> _WHAT YOU ARE ASKED TO DO_
Where does the word "isTop" occur in the entries below? Copy every line that has it.

Collected data
________________________
/-! ### Dispatch -/

/-- Every command keeps the TOP block out of the register file. -/
theorem exec_topFree (i : Instr) : OutFree (exec i s) := by
  cases i <;> dsimp only [exec]
  case nop | identify | fwActivate | ringCreate | ringDestroy | ringReset | sectorDefine | sectorShift | sectorStop | powerSet | markSet |
      markCancel | memInvalidate | tierMove | memZero | farAssign | launch | contextCreate | contextDestroy | contextKill | heatQuery | heatPoolSet
      | rngInstantiate | rngGenerate | rngReseed | rngUninstantiate | rngRawMode | rdmaTableSet | pdAlloc | pdFree | mrRegister | mrDeregister |
      mwAlloc | mwFree | qpCreate | qpModify | qpDestroy | qpQuery | rdmaRecv | chordRoute | chordAcl | attestReport | bounceWindowAdd |
      bounceWindowRemove | opkeyLoad | opkeyRemove | sealArm | certRead | selftestRun | injectArm | injectDisarm | wakeConfig | wakeDrain |
      dropPacket =>
    exact beginCommand_topFree hs _ _ _ fun c t ht => by grind
  case quiesce | heatOpen | heatAdvance | heatAbort | pairForm | pairBreak =>
    exact heatRow_topFree _ (beginCommand_topFree hs _ _ _ fun c t ht => by grind)
  case heatCollect | pairTakeover | trayDetach => exact pairRow_topFree _ (beginCommand_topFree hs _ _ _ fun c t ht => by grind)
  case latExec | latSuspend | latResume | latModuli => exact latGoAll_topFree (beginCommand_topFree hs _ _ _ fun c t ht => by grind)
  case crewNop | bra | jmp | call | exit | bar | fence | missue | mwait | sread | tpush | tpushv | vote | shfl | imad | sel | popc | clz | mov |
      iadd64 | iaddc | modmul | modadd | modsub | imadw | ffma | ffunc | hadd2 | hmul2 | hfma2 | cvt | f8pack | f8unpack | isetp | fsetp | plop | ld
      | st | atom | ladd | lld | lst | latom | s2v | v2s =>
    exact crewStep_topFree hs _ _ _ fun i t ht => by grind [IssuedFree]
  case write | readReq | readResp | fold | ack | refuse => exact packetRow_topFree hs _ _ _ _ fun p t ht => by grind
  case iadd | isub | imul | imulhi | and | or | xor | shl | shr | min | max => exact intStep_topFree hs ..
  case fadd | fsub | fmul | fmin | fmax => exact floatStep_topFree hs ..
  case sadd | ssub | smul | sand | sor | sxor | sshl | sshr => exact scalarStep_topFree hs ..
  case smovi | ssethi | saddi => exact scalarImm_topFree hs ..
  case getVersion | getCapabilities | negotiateAlgorithms | getDigests | getCertificate | challenge | getMeasurements | keyExchange | finish |
      spdmHeartbeat | keyUpdate | endSession | chunkSend | chunkGet | kemKeyGet | kemCipher | vdCommand | mldsaCertGet | ideKm =>
    exact spdmRow_topFree hs ..
  case enrol | rosterGet | share | inboxGet | submit | confirm | reveal | tally => exact heatRow_topFree _ (messageRow_topFree hs ..)
  case heldReply => exact heatRow_topFree _ (heldReply_topFree hs ..)
  case vectorCommit => exact heatRow_topFree _ (vectorCommit_topFree hs ..)
  case taint => exact heatRow_topFree _ (taintRow_topFree hs ..)
  case taintRecovery => exact heatRow_topFree _ (taintRecovery_topFree hs ..)
  case exchangeTimeout => exact heatRow_topFree _ (exchangeTimeout_topFree hs ..)
  case heartbeat => exact heatRow_topFree _ (heartbeatFlit_topFree hs ..)
  case targetedSelfTestEnd => exact heatRow_topFree _ (testEnd_topFree hs ..)
  case pairHeartbeat => exact heatRow_topFree _ (pairHeartbeat_topFree hs ..)
  case missLimitReached => exact heatRow_topFree _ (missLimitReached_topFree hs ..)
  case pairFenceConf => exact heatRow_topFree _ (fenceConf_topFree hs ..)
  case graceExpiry => exact heatRow_topFree _ (graceExpiry_topFree hs ..)
  case formWaitExpiry => exact heatRow_topFree _ (formWaitExpiry_topFree hs ..)
  case maskExpansionChunkEnd => exact heatRow_topFree _ (maskChunkEnd_topFree hs ..)
  case noiseDrawComplete => exact heatRow_topFree _ (noiseDraw_topFree hs ..)
  case registerWrite => exact writeRegister_topFree hs ..
  case rcRead => exact readRegister_topFree hs ..
  case pop => exact wakePop_topFree hs ..
  case bar4Read => exact bar4Read_topFree hs ..
  case msixUnmask => exact msixUnmask_topFree hs ..
  case vfEnableClear => exact clearVfs_topFree hs ..
  case functionLevelReset => exact functionReset_topFree hs ..
  case coldReset => exact coldReset_topFree hs ..
  case pwrGoodFall => exact powerFall_topFree hs ..
  case warmReset => exact warmRow_topFree hs ..
  case sectorReset => exact sectorReset_topFree hs ..
  case engineReset => exact engineReset_topFree hs ..
  case hostPortReset => exact hostPortReset_topFree hs ..
  case bootDone => exact bootDone_topFree hs ..
  case pllLossOfLock => exact pllLoss_topFree hs ..
  case notBeforeDue => exact notBeforeDue_topFree hs ..
  case lockstepWaitExpiry => exact lockstepExpiry_topFree hs ..
  case commandFetch => exact commandFetch_topFree hs ..
  case completionPost => exact completionPost_topFree hs ..
  case yieldResume => exact yieldResume_topFree hs ..
  case drainTimeout => exact drainTimeout_topFree hs ..
  case shiftClearEnd => exact shiftClearEnd_topFree hs ..
  case pageMoveEnd => exact pageMoveEnd_topFree hs ..
  case groupPlacement => exact groupPlacement_topFree hs ..
  case launchTimeout => exact launchTimeout_topFree hs ..
  case killComplete => exact killComplete_topFree hs ..
  case descriptorComplete => exact descriptorComplete_topFree hs ..
  case stepBoundary => exact stepBoundary_topFree hs ..
  case latOperationEnd => exact latOperationEnd_topFree hs ..
  case rawBlockComplete => exact rawBlockComplete_topFree hs ..
  case seedLeavesProbation => exact seedLeaves_topFree hs ..
  case seedToWaitingInstance => exact seedToWaiting_topFree hs ..
  case data => exact dataFlit_topFree hs ..
  case send => exact roceSend_topFree hs ..
  case rdmaWrite => exact roceWrite_topFree hs ..
  case rdmaRead => exact roceRead_topFree hs ..
  case ackTimeout => exact ackTimeout_topFree hs ..
  case rnrTimer => exact rnrTimer_topFree hs ..
  case risePeriod => exact risePeriod_topFree hs ..
  case pfcFrame => exact pfcFrame_topFree hs ..
  case otherFrame => exact otherFrame_topFree hs ..
  case subportLinkUp => exact subportUp_topFree hs ..
  case subportLinkDown => exact subportDown_topFree hs ..
  case perfSample => exact perfSample_topFree hs ..
  case targetedSelfTestStart => exact testStart_topFree hs ..
  case retirementListWrite => exact listWrite_topFree hs ..
  case mgtCoreStop => exact coreStop_topFree hs ..
  case pllRelock => exact pllRelock_topFree hs ..
  case configurationRequest => exact configRow_topFree hs ..
  case ref10mReturn => exact setCad_topFree hs ..
  case annulusStrobe => exact annulusStrobe_topFree hs ..
  case tierMoverFillEnd => exact fillEnd_topFree hs ..
  case pfcXon => exact pfcXon_topFree hs ..
  case sqTail => grind [execSqTail, OutFree]
  case cqHead => grind [execCqHead, OutFree]
  case pcieCompletionTimeout => unfold execPcieCompletionTimeout; grind [OutFree, Reg.isTop]
  case referenceLost => grind [execReferenceLost, OutFree]
  case estimateExceedsTolerance => grind [execEstimateExceedsTolerance, OutFree]
  case ppsPulse => grind [execPpsPulse, OutFree, Reg.isTop]
  case sync => grind [execSync, OutFree, Reg.isTop]
  case followUp => grind [execFollowUp, OutFree]
  case announce => grind [execAnnounce, OutFree]
  case delayReq => grind [execDelayReq, OutFree]
  case delayResp => grind [execDelayResp, OutFree]
  case originReached => grind [execOriginReached, OutFree]
  case cadenceConfig => grind [execCadenceConfig, OutFree]
  case aliveWindowClose =>
    refine endCapture_topFree (foldl_snd_topFree (fun p e hp => ?_) _ hs)
    exact aliveClose_topFree hp ..
  case lockBlockClose => grind [execLockBlockClose, OutFree]
  case cnp => grind [execCnp, OutFree, Reg.isTop]
  case rdmaPost => grind [execRdmaPost, OutFree]
  case fetchAdd => grind [execFetchAdd, OutFree]
  case cmpSwap => grind [execCmpSwap, OutFree]
  case acknowledgement => grind [execAcknowledgement, OutFree]
  case readResponse => grind [execReadResponse, OutFree]
  case atomicResponse => grind [execAtomicResponse, OutFree]
  case roceNak => grind [execRoceNak, OutFree]
  case rnrNak => grind [execRnrNak, OutFree]
  case idle => grind [execIdle, OutFree]
  case chordXfer => grind [execChordXfer, OutFree]
  case dedupExpiry => grind [execDedupExpiry, OutFree]
  case chordFold => grind [execChordFold, OutFree]
  case foldRetry =>
    unfold execFoldRetry
    split <;> grind [OutFree]
  case foldWaitExpiry => grind [execFoldWaitExpiry, OutFree]
  case laneLockLoss => grind [execLaneLockLoss, OutFree]
  case fecErrorBurst => grind [execFecErrorBurst, OutFree]
  case retrainTimeout => grind [execRetrainTimeout, OutFree]
  case linkTrainingComplete => grind [execLinkTrainingComplete, OutFree]
  case nak => grind [execNak, OutFree]
  case ident => grind [execIdent, OutFree]
  case chordLink => grind [execChordLink, OutFree]
  case accum => grind [execAccum, OutFree]
  case jtagAccess => unfold execJtagAccess; grind [OutFree, Reg.isTop]
  case pfcRefresh => grind [execPfcRefresh, OutFree]
  case perstDeassert => grind [execPerstDeassert, OutFree]
  case hostLinkUp => grind [execHostLinkUp, OutFree]
  case expanderErrorEvent => grind [execExpanderErrorEvent, OutFree, Reg.isTop]
  case cxlPortOffline => grind [execCxlPortOffline, OutFree]
  case cxlMemTimeout => grind [execCxlMemTimeout, OutFree]
  case strokeBoundary => grind [execStrokeBoundary, OutFree]
  case system => grind [execSystem, OutFree]
  case powerDrainEnd => grind [execPowerDrainEnd, OutFree]
  case powerUpComplete => grind [execPowerUpComplete, OutFree]
  case memoryAccessReturn => grind [execMemoryAccessReturn, OutFree]
  case watchdogExpiry => grind [execWatchdogExpiry, OutFree]
  case trialTimerExpiry => grind [execTrialTimerExpiry, OutFree]
  case injectionExpiry => grind [execInjectionExpiry, OutFree]
  case temperatureWarn => grind [execTemperatureWarn, OutFree]
  case temperatureWarnClear => grind [execTemperatureWarnClear, OutFree]
  case temperatureCritical => grind [execTemperatureCritical, OutFree]
  case thermalTrip => grind [execThermalTrip, OutFree]
  case vrFault => grind [execVrFault, OutFree]
  case standbyPowerLoss => grind [execStandbyPowerLoss, OutFree]
  case standbyPowerUp => grind [execStandbyPowerUp, OutFree]
  case markRelease => grind [execMarkRelease, OutFree]
  case misalignedRegisterAccess => grind [execMisalignedRegisterAccess, OutFree]
  case refusedRegisterRead => grind [execRefusedRegisterRead, OutFree]
  case errLast0Read => grind [execErrLast0Read, OutFree]
  case adminCfgEnable => grind [execAdminCfgEnable, OutFree]
  case adminCfgReset => grind [execAdminCfgReset, OutFree]
  case recoveryGo => grind [execRecoveryGo, OutFree]
  case portCfg => grind [execPortCfg, OutFree]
________________________
> _SOLUTION TO THIS EXERCISE_
  case pcieCompletionTimeout => unfold execPcieCompletionTimeout; grind [OutFree, Reg.isTop]
  case ppsPulse => grind [execPpsPulse, OutFree, Reg.isTop]
  case sync => grind [execSync, OutFree, Reg.isTop]
  case cnp => grind [execCnp, OutFree, Reg.isTop]
  case jtagAccess => unfold execJtagAccess; grind [OutFree, Reg.isTop]
  case expanderErrorEvent => grind [execExpanderErrorEvent, OutFree, Reg.isTop]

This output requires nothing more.